Как указывает Ю.И.Минералов, впервые формирующее воздействие литературы, ее сюжетов и образов на жизнь исследовал Г.Н.Сытин. Миметическое поведение реальных людей по отношению к литературным героям имеет свои объективные основания и обусловлено определенными механизмами — психофизиологическими, социально-психологическими и др. Как полагает Г.Н.Сытин, сильнейшим средством внутренней регуляции личности является «самоубеждение», а одним из наиболее действенных способов самоубеждения является ориентация на некий конкретный прообраз, вхождение в привлекательный для него образ, который, как правило, предлагает литература. «В результате люди начинают пытаться вести себя наподобие лиц, послуживших прообразами, и совершать реальные поступки, так или иначе перекликающиеся с сюжетными коллизиями. Осознание этого круга фактов позволяет конкретизировать многие ставшие привычными, принимаемые к сведению «в общем виде» культурно-исторические феномены» [13, 22-23].

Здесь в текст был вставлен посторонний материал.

/-- VRADD, VRMAX, VSCANI and VSCANX (R49, R50, R295): elements outside the predicate enter the tree as the identity, and a NaN enters as
the canonical one (R26); a reduction writes the root into every element, the inclusive scan writes at element i the combination of the
aligned nodes that cover 0 to i, and the exclusive scan is the inclusive one moved up, with the identity at 0. VPERM, VBCAST, VSLIDE and
VCOMPR (R296): lane or element selection, with the elements outside the predicate kept, but for VCOMPR, which packs the lanes that the
predicate selects and writes 0 into the rest. -/
def Obligations.VectorTreesAndPermutes : Prop :=
  (
    ∀ (f : VA) (s : State), f.d.toNat < (cur s).wregs → f.a.toNat < (cur s).wregs →
      let m := VMod.of f.x 0
      let w := fmtWidth m.fmt
      let n := 4096 / w
      let a := readV s f.a
      let add := sumOp m.fmt (rnd3 m.rnd (cur s).fpctl) (ovp3 m.ovp (cur s).fpctl)
      let canon (x : Nat) : Nat := if m.fmt ≤ 2 ∧ fmtDecode m.fmt x = .nan then (ffmt m.fmt).qnan else x
      let leaf (ident k : Nat) : Nat := if (predOf s m).getLsbD (k * w / 32) then canon (elem a.1.toNat w k) else ident
      let node := treeNode add (leaf (sumId m.fmt))
      let incl (k : Nat) : Conv := scanAt add (treeLevels add (Nat.log2 n) (tab n fun j => convOk (leaf (sumId m.fmt) j))) k (Nat.log2 n + 1) 0 none
      0 < w →
      (∃ t, exec (.vradd f) s = .next t ∧ VecGives (.vradd f) 8 f.d w (fun _ => true) (fun _ _ => node (Nat.log2 n) 0) a.2 s t) ∧
      (∃ t, exec (.vrmax f) s = .next t ∧ VecGives (.vrmax f) 6 f.d w (fun _ => true)
        (fun _ _ => treeNode (maxOp m.fmt m.aux) (leaf (maxId m.fmt m.aux)) (Nat.log2 n) 0) a.2 s t) ∧
      (∃ t, exec (.vscani f) s = .next t ∧ VecGives (.vscani f) 10 f.d w (fun _ => true) (fun k _ => incl k) a.2 s t) ∧
      (∃ t, exec (.vscanx f) s = .next t ∧ VecGives (.vscanx f) 10 f.d w (fun _ => true)
        (fun k _ => if k = 0 then convOk (sumId m.fmt) else incl (k - 1)) a.2 s t) ∧
      ∀ l, l ≤ Nat.log2 n → incl (2 ^ l - 1) = node l 0) ∧
  (
    ∀ (f : VA) (s : State), f.d.toNat < (cur s).wregs → f.a.toNat < (cur s).wregs →
      let m := VMod.of f.x 14
      let w := fmtWidth m.fmt
      let n := 4096 / w
      let a := readV s f.a
      let b := readB s f
      let p := predOf s m
      ((f.bs = false → f.b.toNat < (cur s).wregs) → ∃ t, exec (.vperm f) s = .next t ∧
        VecGives (.vperm f) 4 f.d 32 (p.getLsbD ·) (fun k _ => convOk (elem a.1.toNat 32 (b.elem 32 k % 128))) (a.2 || b.poison) s t) ∧
      (f.bs = true → ∃ t, exec (.vbcast f) s = .next t ∧
        VecGives (.vbcast f) 2 f.d w (fun k => p.getLsbD (k * w / 32))
          (fun _ _ => convOk (elem a.1.toNat w ((readS s (f.b.setWidth 6)).1.toNat % n))) (a.2 || b.poison) s t) ∧
      (f.bs = true → m.aux < (cur s).wregs → ∃ t, exec (.vslide f) s = .next t ∧
        let c := readV s (auxReg m)
        let j := min ((readS s (f.b.setWidth 6)).1.toNat % 2 ^ 32) n
        VecGives (.vslide f) 2 f.d w (fun k => p.getLsbD (k * w / 32))
          (fun k _ => convOk (if k + j < n then elem a.1.toNat w (k + j) else elem c.1.toNat w (k + j - n))) (a.2 || b.poison || c.2) s t) ∧
      (∃ t x, exec (.vcompr f) s = .next t ∧ Gives (.vcompr f) 4 [.v f.d x a.2] 0 s t ∧
        let lanes := (List.range 128).filter fun l => p.getLsbD l
        (∀ i l, lanes[i]? = some l → elem x.toNat 32 i = elem a.1.toNat 32 l) ∧
        ∀ i, lanes.length ≤ i → i < 128 → elem x.toNat 32 i = 0))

Ю.И.Минералов обращает внимание на чрезвычайную интенсивность влияния философии Ф.Ницше на людей русского Серебряного века и справедливо полагает, что «повлияла отнюдь не сама философия Ницше. Повлиял образ Заратустры из облеченного в сюжетную форму небольшого произведения Ницше. Этому герою, его вызывающим суждениям и поступкам немедленно начали подражать. Причем даже в этих суждениях и поступках улавливались чаще всего, пожалуй, только их внешняя сторона, броская аморальность, ясно выраженное чувство вседозволенности для сильной личности и т.п.» [13, 23]. Особенно значимым представляется нам вывод исследователя, что причины столь явственного миметического поведения кроются не в определенных культурно-исторических и социальных условиях, но в том, что писатели очень точно улавливают типы «универсалий человеческой культуры», а те или иные поведенческие маски объясняются «извечной человеческой природой, ее противоречивостью и несовершенством». Нельзя не учитывать и фактора объективно-исторических условий, «когда реальная жизнь «предрасположена» к возникновению тех или иных социальных катаклизмов, к конкретным событиям того или иного рода, к распространению людей определенных типов» [13, 23].

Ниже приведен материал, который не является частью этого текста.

/-! A holder that has the folio: its data is zeros, and its header holds their seal digest, in a write-combining entry of its chunk. -/

def heldBytes : List Byte := blake3 ((List.replicate 8192 0).take space.fsz ++ toBytes (2 ^ 64 - 1) 8)
def cellsOf (d : List Byte) : TMap Byte := tab 32 fun i => (0xA0 + i, d.getD i 0)
def entryOf (d : List Byte) : WcEntry := { cls := .folios, used := 0, data := cellsOf d, red := [], raw := true, fmts := [], bad := [] }
def held_ : State := { peering with wc := [(5, entryOf heldBytes)] }
def heldW : State := (nodeNamed (spacesOf held_ 0).1 space fabCat 5).1
def heldR : State := (folioRef heldW space 2 0).1
set_option exponentiation.threshold 600 in
theorem heldR_wc : heldR.wc = [(5, entryOf heldBytes)] := by
  rfl
/-- What the header's read finds: the entry, no other metadata, and the header's first half in memory. -/
def Unmerged (d : List Byte) (s : State) : Prop :=
  s.wc = [(5, entryOf d)] ∧ s.capture = [] ∧ s.pois = [] ∧ s.meta_ = [] ∧ s.mem.all (fun e => e.1 < 0x82000) = true ∧
    ofBytes (tab 32 fun i => byteAt s.mem (0x2880 + i)) = folLine 0x82000 (2 ^ 64 - 1) 1 0
theorem mget_tab_out (f : Nat → Byte) (n i k : Nat) (hi : i < 0xA0 + k ∨ 0xA0 + k + n ≤ i) :
    mget ((List.range' k n).map fun j => (0xA0 + j, f j)) i = none := by
  induction n generalizing k with
  | zero => rfl
  | succ n ih =>
    simp only [List.range'_succ, List.map_cons, mget]
    rw [if_neg (by omega), ih (k + 1) (by omega)]
theorem trackRow_keeps (s : State) (c : Nat) : (trackRow s c).mem = s.mem ∧ (trackRow s c).wc = s.wc ∧ (trackRow s c).pois = s.pois ∧
    (trackRow s c).meta_ = s.meta_ ∧ (trackRow s c).capture = s.capture := ⟨rfl, rfl, rfl, rfl, rfl⟩
/-- What a read of the entry's chunk makes of a state. -/
def unmet (d : List Byte) (s : State) : State := { s with mem := applyData s.mem 0x2800 (cellsOf d), wc := [], pois := [] }
def merged (d : List Byte) (s : State) : State := trackRow (storeMeta (trackRow (unmet d s) 5) 5 true [] (entryOf d).meetsSector) 5
theorem merged_keeps (d : List Byte) (s : State) : (merged d s).mem = applyData s.mem 0x2800 (cellsOf d) ∧ (merged d s).wc = [] ∧ (merged d s).pois = [] ∧
    (merged d s).meta_ = mput s.meta_ 5 (newMeta (trackRow (unmet d s) 5) 5 true [] (entryOf d).meetsSector) ∧ (merged d s).capture = s.capture := by
  have h1 := trackRow_keeps (unmet d s) 5
  have h2 := trackRow_keeps (storeMeta (trackRow (unmet d s) 5) 5 true [] (entryOf d).meetsSector) 5
  refine ⟨h2.1.trans h1.1, h2.2.1.trans h1.2.1, h2.2.2.1.trans h1.2.2.1, h2.2.2.2.1.trans ?_, h2.2.2.2.2.trans h1.2.2.2.2⟩
  rw [storeMeta, h1.2.2.2.1]
  rfl
theorem mdels (l : List Nat) (f : Nat → Nat) : l.foldl (fun p i => mdel p (f i)) ([] : TMap Bool) = [] := by
  induction l with
  | nil => rfl
  | cons i l ih => exact ih
theorem touch_held (d : List Byte) (s : State) (hw : s.wc = [(5, entryOf d)]) (hc : s.capture = []) (hp : s.pois = []) (hm : s.meta_ = []) : touchChunk s 5 = merged d s := by
  have hf : failing s 5 (entryOf d) = [] := by simp [failing, cvFails, hm, mget]
  have hb : ∀ i, (entryOf d).badSector i = false := fun i => rfl
  have ha : applyEntry s 5 (entryOf d) = unmet d s := by
    simp only [applyEntry, hf, hb, hp, mdels]
    simp [hw, mdel, entryOf, applyRed]
    exact rfl
  have h1 : mergeChunk s 5 = storeMeta (trackRow (unmet d s) 5) 5 true [] (entryOf d).meetsSector := by
    rw [mergeChunk, hw, mget, if_pos rfl]
    simp only [ha]
    rfl
  have h2 : (storeMeta (trackRow (unmet d s) 5) 5 true [] (entryOf d).meetsSector).capture = [] := hc
  simp only [touchChunk, h1, awaitStore, h2, mget]
  rfl
theorem merged_read (d : List Byte) (s : State) (h : Unmerged d s) : touchRead s 0x2880 64 = merged d s := by
  rw [touchRead, if_neg (by omega), if_pos (by simp only [hbmTop]; omega)]
  exact touch_held d s h.1 h.2.1 h.2.2.1 h.2.2.2.1
theorem merged_byte (d : List Byte) (s : State) (a : Nat) :
    byteAt (merged d s).mem a = if 0x28A0 ≤ a ∧ a < 0x28C0 then d.getD (a - 0x28A0) 0 else byteAt s.mem a := by
  rw [(merged_keeps d s).1, byteAt_applyData _ _ _ (lo := 0) (show sortedFrom 0 (cellsOf d) = true from rfl)]
  by_cases h : 0x28A0 ≤ a ∧ a < 0x28C0
  · have := mget_tab (fun i => d.getD i 0) 32 (a - 0x28A0) (by omega) 0
    rw [Nat.zero_add] at this
    rw [if_pos h, if_pos (by omega), show a - 0x2800 = 0xA0 + (a - 0x28A0) from by omega]
    simp only [cellsOf, tab, List.range_eq_range', this, Option.getD_some]
  · rw [if_neg h]
    split
    · have := mget_tab_out (fun i => d.getD i 0) 32 (a - 0x2800) 0 (by omega)
      simp only [cellsOf, tab, List.range_eq_range', this, Option.getD_none]
    · rfl
theorem merged_peek (d : List Byte) (s : State) (a : Nat) (h : a < hbmTop) : peek (merged d s) a = byteAt (merged d s).mem a := by
  rw [peek, if_pos h, hbmByte, (merged_keeps d s).2.1, mget]
theorem merged_header (d : List Byte) (h : d.length = 32) (s : State) : peekBytes (merged d s) 0x2880 64 = tab 32 (fun i => byteAt s.mem (0x2880 + i)) ++ d := by
  rw [peekBytes, tab_64]
  have e1 : tab 32 (fun i => peek (merged d s) (0x2880 + i)) = tab 32 (fun i => byteAt s.mem (0x2880 + i)) := by
    simp only [tab]
    refine List.map_congr_left fun i hi => ?_
    rw [List.mem_range] at hi
    rw [merged_peek _ _ _ (by simp only [hbmTop]; omega), merged_byte, if_neg (by omega)]
  have e2 : tab 32 (fun i => peek (merged d s) (0x2880 + (32 + i))) = d := by
    apply List.ext_getElem (by simp [tab, h])
    intro i h1 h2
    simp only [tab, List.getElem_map, List.getElem_range]
    rw [merged_peek _ _ _ (by simp only [hbmTop]; omega), merged_byte, if_pos (by omega), show 0x2880 + (32 + i) - 0x28A0 = i from by omega, List.getD,
      List.getElem?_eq_getElem h2, Option.getD_some]
  rw [e1, e2]
theorem low_of (a b : List Byte) (lo n : Nat) (ha : a.length = 32) (h : lo + n ≤ 256) : nbits (ofBytes (a ++ b)) lo n = nbits (ofBytes a) lo n := by
  rw [ofBytes_append, ha]
  have e : (256 : Nat) ^ 32 = 2 ^ lo * (2 ^ n * 2 ^ (256 - lo - n)) :=
    (show (256 : Nat) ^ 32 = 2 ^ 256 from by decide).trans
      (by rw [← Nat.pow_add, ← Nat.pow_add, show lo + (n + (256 - lo - n)) = 256 from by omega])
  rw [e, nbits, nbits, Nat.shiftRight_eq_div_pow, Nat.shiftRight_eq_div_pow, Nat.mul_assoc, Nat.mul_assoc, Nat.add_mul_div_left _ _ (Nat.two_pow_pos lo),
    Nat.add_mul_mod_self_left]
theorem merged_hdr (d : List Byte) (hl : d.length = 32) (s : State) (hs : Unmerged d s) (lo n : Nat) (h : lo + n ≤ 256) :
    nbits (peekNat (merged d s) 0x2880 64) lo n = nbits (folLine 0x82000 (2 ^ 64 - 1) 1 0) lo n := by
  rw [peekNat, merged_header d hl, low_of _ _ _ _ (by simp [tab]) h, hs.2.2.2.2.2]
theorem newMeta_first (s : State) (c : Nat) (raw : Bool) (fmts : List Nat) (ch : Nat → Bool) (h : mget s.meta_ c = none) :
    (newMeta s c raw fmts ch).cv.getD 0 0 = crc32c (bytesAt s.mem (2048 * c) 256) := by
  simp only [newMeta, h, tab, List.getD, List.getElem?_map]
  rw [show (List.range 8)[0]? = some 0 from rfl, Option.map_some, Option.getD_some, Nat.mul_zero, List.drop_zero, bytesAt_take _ _ _ _ (by omega)]
/-- The header's sector verifies against the check value that the merge has stored. -/
theorem merged_sound (d : List Byte) (s : State) (hs : Unmerged d s) : poisonedAt (merged d s) 0x2880 64 = false := by
  have h1 : cvFails (merged d s) 40 = false := by
    have hu := trackRow_keeps (unmet d s) 5
    have hm := (merged_keeps d s).2.2.2.1
    have h3 := newMeta_first (trackRow (unmet d s) 5) 5 true [] (entryOf d).meetsSector (by rw [hu.2.2.2.1]; exact congrArg (mget · 5) hs.2.2.2.1)
    rw [hu.1, show (unmet d s).mem = (merged d s).mem from (merged_keeps d s).1.symm] at h3
    rw [cvFails, show 40 / 8 = 5 from rfl, hm, mget_mput_same]
    simp only [Nat.reduceMod, h3, Nat.reduceMul, bne_self_eq_false, Bool.and_false]
  have h2 := (merged_keeps d s).2.2.1
  simp [poisonedAt, sectorFails, h1, h2, mget]
theorem merged_rec (d : List Byte) (hl : d.length = 32) (s : State) (hs : Unmerged d s) : folRec s space 2 = (merged d s, some (FolHdr.of (peekNat (merged d s) 0x2880 64))) := by
  have h1 : readRecord s 0x2880 64 = (merged d s, some (peekNat (merged d s) 0x2880 64)) := by
    rw [readRecord, if_neg (by simp only [hbmTop]; omega), merged_read d s hs]
    simp only [merged_sound d s hs, Bool.false_eq_true, if_false]
  have h2 : folOk (peekNat (merged d s) 0x2880 64) = true := by
    simp (disch := decide) only [folOk, merged_hdr d hl s hs]
    decide +kernel
  rw [folRec, if_neg (by decide +kernel), show space.folAddr 2 = 0x2880 from by decide +kernel]
  simp only [h1, Option.bind_some, h2, if_true]
/-- A read of chunks that have no entry leaves the bytes. -/
theorem touch_bare (l : List Nat) (s : State) (hw : s.wc = []) (hc : s.capture = []) :
    let t := l.foldl (fun s i => touchChunk s (260 + i)) s
    t.mem = s.mem ∧ t.wc = [] ∧ t.pois = s.pois ∧ t.meta_ = s.meta_ := by
  induction l generalizing s with
  | nil => exact ⟨rfl, hw, rfl, rfl⟩
  | cons i l ih =>
    have h : touchChunk s (260 + i) = trackRow s (260 + i) := by simp [touchChunk, mergeChunk, awaitStore, hw, hc, mget]
    simp only [List.foldl, h]
    have k := trackRow_keeps s (260 + i)
    have r := ih (trackRow s (260 + i)) (k.2.1.trans hw) (k.2.2.2.2.trans hc)
    exact ⟨r.1.trans k.1, r.2.1, r.2.2.1.trans k.2.2.1, r.2.2.2.trans k.2.2.2.1⟩
theorem bare_is (d : List Byte) (s : State) (hs : Unmerged d s) : let t := touchRead (merged d s) 0x82000 8192
    t.mem = (merged d s).mem ∧ t.wc = [] ∧ t.pois = [] ∧ t.meta_ = (merged d s).meta_ := by
  rw [touchRead, if_neg (by omega), if_pos (by simp only [hbmTop]; omega), show (0x82000 + 8192 - 1) / 2048 + 1 - 0x82000 / 2048 = 4 from rfl,
    show 0x82000 / 2048 = 260 from rfl]
  have h := merged_keeps d s
  have b := touch_bare (List.range 4) (merged d s) h.2.1 (h.2.2.2.2.trans hs.2.1)
  exact ⟨b.1, b.2.1, b.2.2.1.trans h.2.2.1, b.2.2.2⟩
theorem mget_beyond (m : TMap Byte) (b a : Nat) (h : m.all (fun e => e.1 < b) = true) (hb : b ≤ a) : mget m a = none := by
  induction m with
  | nil => rfl
  | cons e m ih =>
    obtain ⟨k, x⟩ := e
    simp only [List.all_cons, Bool.and_eq_true, decide_eq_true_eq] at h
    rw [mget, if_neg (by omega), ih h.2]
theorem bare_data (d : List Byte) (s : State) (hs : Unmerged d s) : peekBytes (touchRead (merged d s) 0x82000 8192) 0x82000 8192 = List.replicate 8192 0 := by
  have ht := bare_is d s hs
  generalize touchRead (merged d s) 0x82000 8192 = t at ht
  rw [List.eq_replicate_iff]
  refine ⟨by simp [peekBytes, tab], ?_⟩
  intro b hb
  simp only [peekBytes, tab, List.mem_map, List.mem_range] at hb
  obtain ⟨i, hi, rfl⟩ := hb
  rw [peek, if_pos (by simp only [hbmTop]; omega), hbmByte, ht.2.1, mget, ht.1, merged_byte, if_neg (by omega), byteAt,
    mget_beyond _ _ _ hs.2.2.2.2.1 (Nat.le_add_right _ i), Option.getD_none]
theorem bare_sound (d : List Byte) (s : State) (hs : Unmerged d s) : poisonedAt (touchRead (merged d s) 0x82000 8192) 0x82000 8192 = false := by
  have ht := bare_is d s hs
  generalize touchRead (merged d s) 0x82000 8192 = t at ht
  have h : ∀ i, i < 32 → cvFails t (0x820 + i) = false := by
    intro i hi
    have : mget t.meta_ ((0x820 + i) / 8) = none := by
      rw [ht.2.2.2, (merged_keeps d s).2.2.2.1, mget_mput_ne _ _ _ _ (by omega), hs.2.2.2.1, mget]
    rw [cvFails, this]
  simp only [poisonedAt, List.any_eq_false, List.mem_range]
  intro i hi
  have : cvFails t (0x820 + i) = false := h i (by omega)
  simp [sectorFails, ht.2.2.1, mget, this]
theorem bare_folio (d : List Byte) (hl : d.length = 32) (hg : sealDigest space (List.replicate 8192 0) (2 ^ 64 - 1) = ofBytes d) (s : State) (hs : Unmerged d s) (v : State) (hf : folioRef v space 2 0 = (s, some 2)) :
    (heldFolio v space 2 0).2 = some (List.replicate 8192 0 ++ toBytes (2 ^ 64 - 1) 8) := by
  have hd : (FolHdr.of (peekNat (merged d s) 0x2880 64)).digest = ofBytes d := by
    simp only [FolHdr.of, peekNat, merged_header d hl]
    exact digest_of _ _ (by simp [tab]) hl
  have hs' : (FolHdr.of (peekNat (merged d s) 0x2880 64)).fstate = fSealed := by
    simp only [FolHdr.of]; rw [merged_hdr d hl s hs _ _ (by decide)]; decide +kernel
  have hr : (FolHdr.of (peekNat (merged d s) 0x2880 64)).tier = 0 := by
    simp only [FolHdr.of]; rw [merged_hdr d hl s hs _ _ (by decide)]; decide +kernel
  have hb : (FolHdr.of (peekNat (merged d s) 0x2880 64)).dbase = 0x82000 := by
    simp only [FolHdr.of]; rw [merged_hdr d hl s hs _ _ (by decide)]; decide +kernel
  have hv : (FolHdr.of (peekNat (merged d s) 0x2880 64)).surv = 2 ^ 64 - 1 := by
    simp only [FolHdr.of]; rw [merged_hdr d hl s hs _ _ (by decide)]; decide +kernel
  have hz : space.fsz = 8192 := by decide +kernel
  have hx := bare_data d s hs
  have hp := bare_sound d s hs
  rw [heldFolio, if_neg (by decide +kernel)]
  simp only [hf, Option.getD_some, merged_rec d hl s hs, hs', hr, hb, hv, hd, hz, hx, hp, hg]
  rw [if_neg (by decide), if_neg (by simp)]
theorem heldR_unmerged : Unmerged heldBytes heldR :=
  ⟨heldR_wc, by decide +kernel, by decide +kernel, by decide +kernel, by decide +kernel, by decide +kernel⟩
/-- A holder that answers FETCH with the folio's data. -/
theorem witness_FabricMessages_held : (spacesOf held_ 0).2 = some (space, fabCat) ∧ ((nodeNamed (spacesOf held_ 0).1 space fabCat 5).2.map (·.1)) = some 2 ∧
    (heldFolio heldW space 2 0).2 = some (List.replicate 8192 0 ++ toBytes (2 ^ 64 - 1) 8) ∧ held_.memoryOk = true :=
  ⟨by decide +kernel, by decide +kernel, bare_folio heldBytes (blake3With_length _ _ _) rfl heldR heldR_unmerged heldW (Prod.ext rfl (by decide +kernel)), by decide +kernel⟩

Феномен универсализма представленной в творчестве Достоевского национальной типологии имеет двуединую природу: писателю удалось уловить и воплотить в художественно убедительных образах все типы национального сознания и характера, причем не только те, что уже исторически и социально оформились, но и те, которым еще только предстояло проявить себя в исторической жизни страны и которые в эпоху Достоевского существовали лишь как «идеи», как «предпосылки». Гениальный писатель дал этим «идеям» имена, создал те ролевые маски, которые «пришлись впору» людям, как только сложились те социально-исторические и культурные условия, в которых они могли бы существовать. Феномен миметического поведения по отношению к персонажам Достоевского состоит еще и в том, что подражали им в основном люди творческого склада, представители российской интеллигенции, для которых герои Достоевского стали объектами мимесиса не по модусу поведения, а по тем идеям, носителями которых они являлись. Начало ХХ века — время интенсивной эманации тех идей, которые были профетически предугаданы и названы Достоевским. Получившие свои имена, воплощенные в конкретных образах и характерах, эти идеи стали определять не только творческое, но и личностное, человеческое поведение многих представителей российской интеллигенции.

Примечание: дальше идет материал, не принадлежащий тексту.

-- ==== Sys2Proof/Machine/Modarith.lean ====
section
/-! DEFINITION. The Modular Arithmetic Engine's commands (40_modarith.md). Checks in the order of R116 and R238. -/

namespace Sys2Proof.Machine

/-- MODMUL (R101). -/
def execModmul (rd rs1 rs2 rs3 : Reg) (s : State) : Host.Outcome State Fault Refusal :=
  let a := s.reg rs1
  let b := s.reg rs2
  let m := s.reg rs3
  if m ≤ 0 then .next (s.raise .modulus)
  else if a < 0 ∨ b < 0 then .next (s.raise .operand)
  else .next (s.finish [(rd, modmul a.toNat b.toNat m.toNat)])

/-- MODPOW (R104). -/
def execModpow (rd rs1 rs2 rs3 : Reg) (s : State) : Host.Outcome State Fault Refusal :=
  let b := s.reg rs1
  let e := s.reg rs2
  let m := s.reg rs3
  if m ≤ 0 then .next (s.raise .modulus)
  else if e < 0 ∨ b < 0 then .next (s.raise .operand)
  else .next (s.finish [(rd, modpow b.toNat e.toNat m.toNat)])

/-- GCD (R108): no checks. -/
def execGcd (rd rs1 rs2 : Reg) (s : State) : Host.Outcome State Fault Refusal :=
  .next (s.finish [(rd, gcd (s.reg rs1) (s.reg rs2))])

/-- XGCD (R111): no checks but the capacity of the three results. -/
def execXgcd (rd rd2 rd3 rs1 rs2 : Reg) (s : State) : Host.Outcome State Fault Refusal :=
  match xgcd (s.reg rs1) (s.reg rs2) with
  | (cu, cv, g) => .next (s.finish [(rd, cu), (rd2, cv), (rd3, g)])

/-- MODINV (R115): an absent inverse is the outcome `O_NO_INVERSE`. -/
def execModinv (rd rs1 rs2 : Reg) (s : State) : Host.Outcome State Fault Refusal :=
  let a := s.reg rs1
  let m := s.reg rs2
  if m ≤ 0 then .next (s.raise .modulus)
  else
    match modinv a m with
    | none => .next (s.complete .noInverse)
    | some r => .next (s.finish [(rd, r)])

end Sys2Proof.Machine
end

Вообще, мифы о писателях, их творениях и отдельных персонажах составляют, как заметил В.Е.Хализев, одну из форм функционирования литературы. «При мифологизации литературных героев (как и исторических личностей) происходит их раздвоение: вновь укореняющийся в общественном сознании образ оказывается оторванным от произведения, в составе которого появился на свет. Образ собственно художественный одновременно редуцируется и достраивается в образе-мифе, выражающем иное мироотношение, нежели авторское, и получающем новую ценностную окраску» [15, 28].
Функционирование литературного героя за рамками художественного произведения делает его не фактом литературы, но фактом общественного сознания, начинающего влиять на мировосприятие и мироотношение отдельных индивидуумов, подверженных воздействию тех идей, носителем которых был тот или иной мифологизированный герой. Следует заметить, что мифологизации подвергались не столько герои Достоевского, сколько те типы сознания, носителями которых они являлись, те идеи, персонификацией которых они были. Наибольшую значимость для осмысления процессов, протекавших в художественном сознании и культуре эпохи, можно назвать типы «подпольного» и «парадоксального» сознания.
Великий писатель признавался: «Только я один вывел трагизм подполья, состоящий в страдании, в самоказни, в сознании лучшего и в невозможности достичь и, главное, в ярким убеждении этих несчастных, что и все таковы, а стало быть, не стоит и исправляться! Что может поддержать исправляющихся? Награда, вера? Награды — не от кого, веры — не в кого!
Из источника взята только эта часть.